# 05-06 Exhausts fit a 2004



## usmonaro (Apr 9, 2009)

I have a 2004 GTO with M6 trans, I am putting a 6.0L rear bumper cover on my car. I am looking for an exhaust and I don't want to buy an 04 exhaust and have to modify it to go to the other opening. I was wondering if I bought the 05-06 exhaust kits if they would directly bolt up or if I would have to get a hanger for the passenger side. Also would like to know if anything will interfere because I haven't looked under the 6.0's but I'm sure they are fairly the same.

Also, I plan on buying headers so I don't know if that would make a difference on where the exhaust lines up.


----------



## GM4life (Mar 18, 2007)

No, 05+ catback will not fit stock 04 mids. If you do LT headers buy the kit for the 05+ then buy the 05+ catback.
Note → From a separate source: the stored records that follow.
/-- The access itself notes no response; `busAccess` does. -/
theorem busOp_responses (s : State) (offset : Nat) (o : BusOp) : (busOp s offset o).2.responses = s.responses := by
  cases o with
  | read => rcases busRead_cases s offset with ⟨-, h⟩ | ⟨_, -, ⟨-, -, h⟩ | ⟨-, h⟩⟩ <;>
    simp only [busOp, h, State.drawn_responses]
  | write v =>
    rcases busWrite_cases s offset v with h | ⟨l, -, -, -, h⟩ <;> rw [busOp, h]
    exact writeLoc_responses s l v

theorem busStep_inside {s : State} {a : Access} (hlo : s.params.base ≤ a.address)
    (hhi : a.address < s.params.base + 0x1000) :
    busStep a s = .next { (busOp s (a.address - s.params.base) a.op).2 with
      responses := (busOp s (a.address - s.params.base) a.op).1 :: s.responses } := by
  rw [busStep, busAccess, windowOffset, if_pos ⟨hlo, hhi⟩, ← busOp_responses s (a.address - s.params.base) a.op]
  rfl

theorem busStep_outside {s : State} {a : Access} (h : a.address < s.params.base ∨ s.params.base + 0x1000 ≤ a.address) :
    busStep a s = .fault .outsideWindow := by
  rw [busStep, busAccess, windowOffset, if_neg (by omega)]

/-- Settles O35: a bus master's turn is one access inside the window, and a fault outside. -/
theorem busTurnIsOneAccess : Obligations.BusTurnIsOneAccess := by
  unfold Obligations.BusTurnIsOneAccess
  exact fun s a hm => ⟨fun hlo hhi => ⟨_, _, rfl, (step_of_mover hm).trans (busStep_inside (s := s.tookTurn) hlo hhi)⟩,
    fun hout => (step_of_mover hm).trans (busStep_outside (s := s.tookTurn) hout)⟩

/-! ### The statements of a host program (R62) -/

/-- An access of the host program, at BASE plus an offset, is the access at that offset. -/
theorem busAccess_base_add {s t : State} {offset : Nat} {o : BusOp} {r : BusResp}
    (h : busAccess s ⟨s.params.base + offset, o⟩ = some (r, t)) :
    offset < 0x1000 ∧ r = (busOp s offset o).1 ∧ CoreKept (busOp s offset o).2 t ∧ t.responses = r :: s.responses := by
  obtain ⟨offset', hw, rfl, rfl⟩ := busAccess_some h
  rw [windowOffset_base_add] at hw
  split at hw
  next hlt =>
    cases hw
    exact ⟨hlt, rfl, responded_coreKept _ _, congrArg _ (busOp_responses s offset o)⟩
  next => cases hw

theorem hostJump_next {s t : State} {l : Nat} (h : hostJump s l = .next t) : ∃ pc, t = s.withHostPc pc := by
  unfold hostJump at h
  split at h <;> cases h
  exact ⟨_, rfl⟩

theorem hostStmt_ifGoto_next {s t : State} {a b : HostExpr} {c : HostCmp} {l : Nat}
    (h : hostStmt (.ifGoto a c b l) s = .next t) : ∃ pc, t = s.withHostPc pc := by
  rw [hostStmt] at h
  split at h
  · exact hostJump_next h
  · cases h; exact ⟨_, rfl⟩

theorem hostStmt_wr_next {s t : State} {l : HostLoc} {e : HostExpr} (h : hostStmt (.wr l e) s = .next t) :
    evalLoc s.names l < 0x1000 ∧ CoreKept (busWrite s (evalLoc s.names l) (evalExpr s.names e)).2 t ∧
      t.responses = (busWrite s (evalLoc s.names l) (evalExpr s.names e)).1 :: s.responses := by
  rw [hostStmt] at h
  split at h <;> cases h
  next ha =>
    obtain ⟨hlt, rfl, hkept, hresp⟩ := busAccess_base_add ha
    exact ⟨hlt, hkept.trans' (withHostPc_coreKept _ _), hresp⟩

theorem nameRead_responses (s : State) (name : Option Nat) (r : BusResp) :
    (s.nameRead name r).responses = s.responses := by
  unfold State.nameRead
  split <;> rfl

theorem assocGet_nameRead (s : State) (n : Nat) (d : Word) :
    assocGet (s.nameRead (some n) (.okData d)).names n = some d := assocGet_set_same _ _ _

theorem hostStmt_rd_next {s t : State} {l : HostLoc} {name : Option Nat} (h : hostStmt (.rd l name) s = .next t) :
    evalLoc s.names l < 0x1000 ∧ CoreKept (busRead s (evalLoc s.names l)).2 t ∧
      t.responses = (busRead s (evalLoc s.names l)).1 :: s.responses ∧
      ∀ n d, name = some n → (busRead s (evalLoc s.names l)).1 = .okData d → assocGet t.names n = some d := by
  rw [hostStmt] at h
  split at h <;> cases h
  next r u ha =>
    obtain ⟨hlt, hr, hkept, hresp⟩ := busAccess_base_add ha
    rw [busOp] at hr hkept
    refine ⟨hlt, hkept.trans' ((nameRead_coreKept _ _ _).trans' (withHostPc_coreKept _ _)), ?_, fun n d hn hd => ?_⟩
    · rw [← hr]
      exact (nameRead_responses u name r).trans hresp
    · rw [hn, hr.trans hd]
      exact assocGet_nameRead u n d

/-- Settles O36: set, labels and jumps write the host agent's own fields alone; WR and RD are one access at their offset. -/
theorem hostStatementsTouchTheCoreByOneAccess : Obligations.HostStatementsTouchTheCoreByOneAccess := by
  unfold Obligations.HostStatementsTouchTheCoreByOneAccess
  refine fun s t => ⟨fun n e h => ?set, fun l h => ?label, fun l h => ?goto, fun a c b l h => ?ifGoto,
    fun l e h => hostStmt_wr_next h, fun l name h => hostStmt_rd_next h⟩
  case set =>
    cases h
    exact ⟨(withName_coreKept _ _ _).trans' (withHostPc_coreKept _ _), rfl⟩
  case label =>
    cases h
    exact ⟨withHostPc_coreKept _ _, rfl⟩
  case goto =>
    obtain ⟨pc, rfl⟩ := hostJump_next h
    exact ⟨withHostPc_coreKept _ _, rfl⟩
  case ifGoto =>
    obtain ⟨pc, rfl⟩ := hostStmt_ifGoto_next h
    exact ⟨withHostPc_coreKept _ _, rfl⟩

end Sys2Proof.Machine
end

section
/-! PROOFS. What a step of any agent leaves of the parameters, STATUS, the operands and the outputs (00_scope.md R8; 10_state.md
R19 to R21, R33; 20_memory.md R44, R49, R51; 60_exceptions.md R108). -/

namespace Sys2Proof.Machine

/-! ### The parameters (R8) -/

theorem exec_params {i : Instr} {s t : State} (h : exec i s = .next t) : t.params = s.params :=
  (commandsNeverWriteInputs i s t h).1

theorem coreStep_params {s t : State} (h : coreStep s = .next t) : t.params = s.params := by
  rcases coreStep_cases h with ⟨-, rfl⟩ | ⟨-, i, -, hexec⟩ | ⟨-, -, rfl⟩
  · rfl
  · exact exec_params hexec
  · rfl

theorem writeLoc_params (s : State) (l : Loc) (v : Word) : (writeLoc s l v).params = s.params := by
  rw [writeLoc_frame]

theorem BusEffect.params {s t : State} (h : BusEffect s t) : t.params = s.params := by
  rcases h with hkept | ⟨_, l, v, -, -, -, hkept⟩
  · exact hkept.params
  · exact hkept.params.trans (writeLoc_params s l v)

/-- Settles O42: neither a command nor an access nor a reset writes a parameter. -/
theorem parametersNeverChange : Obligations.ParametersNeverChange := by
  unfold Obligations.ParametersNeverChange
  intro s t h
  rcases step_cases h with ⟨-, rfl⟩ | ⟨-, hcore⟩ | ⟨-, hbus⟩ | ⟨-, rfl⟩
  · rfl
  · exact coreStep_params (s := s.tookTurn) hcore
  · exact hbus.params
  · rfl

/-! ### STATUS (R19 to R21, R108) -/

structure StatusKept (s t : State) : Prop where
  busy : t.busy = s.busy
  doneBit : t.doneBit = s.doneBit
  err : t.err = s.err

/-- STATUS as an accepted CMD write leaves it (30_encoding.md R64). -/
structure JustIssued (t : State) : Prop where
  busy : t.busy = true
  doneBit : t.doneBit = false
  err : t.err = 0

/-- STATUS as a completion step leaves it (60_exceptions.md R105). -/
structure JustCompleted (t : State) : Prop where
  busy : t.busy = false
  doneBit : t.doneBit = true
  err : t.err.toNat ≤ 4

/-- STATUS as a reset leaves it (R35). -/
structure JustReset (t : State) : Prop where
  busy : t.busy = false
  doneBit : t.doneBit = false
  err : t.err = 0

theorem CoreKept.statusKept {s t : State} (h : CoreKept s t) : StatusKept s t := ⟨h.busy, h.doneBit, h.err⟩

theorem writeLoc_status (s : State) (l : Loc) (v : Word) :
    StatusKept s (writeLoc s l v) ∨ JustIssued (writeLoc s l v) := by
  cases l with
  | reg r =>
    cases r with
    | cmd => exact .inr ⟨rfl, rfl, rfl⟩
    | _ => exact .inl ⟨rfl, rfl, rfl⟩
  | keyWord w => rw [writeLoc, memWrite, writeBytes_eq_withMem]; exact .inl ⟨rfl, rfl, rfl⟩
  | inWord w => rw [writeLoc, memWrite, writeBytes_eq_withMem]; exact .inl ⟨rfl, rfl, rfl⟩
  | outWord w => exact .inl ⟨rfl, rfl, rfl⟩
I had a custom split dual/dual set-up for my car using the stock bumper cover.


----------



## GreenF41 (Jun 7, 2010)

i have some off road jba mids laying around that i would sell you that would allow you to use the 05+ cat back


----------



## jpalamar (Jul 22, 2008)

I converted my 04 to an 05/06 rear.

Just needed 05/06 mids, 05/06 catback, and 05/06 rear and then an exhaust shop can weld in the exhaust hangers that you will need.


----------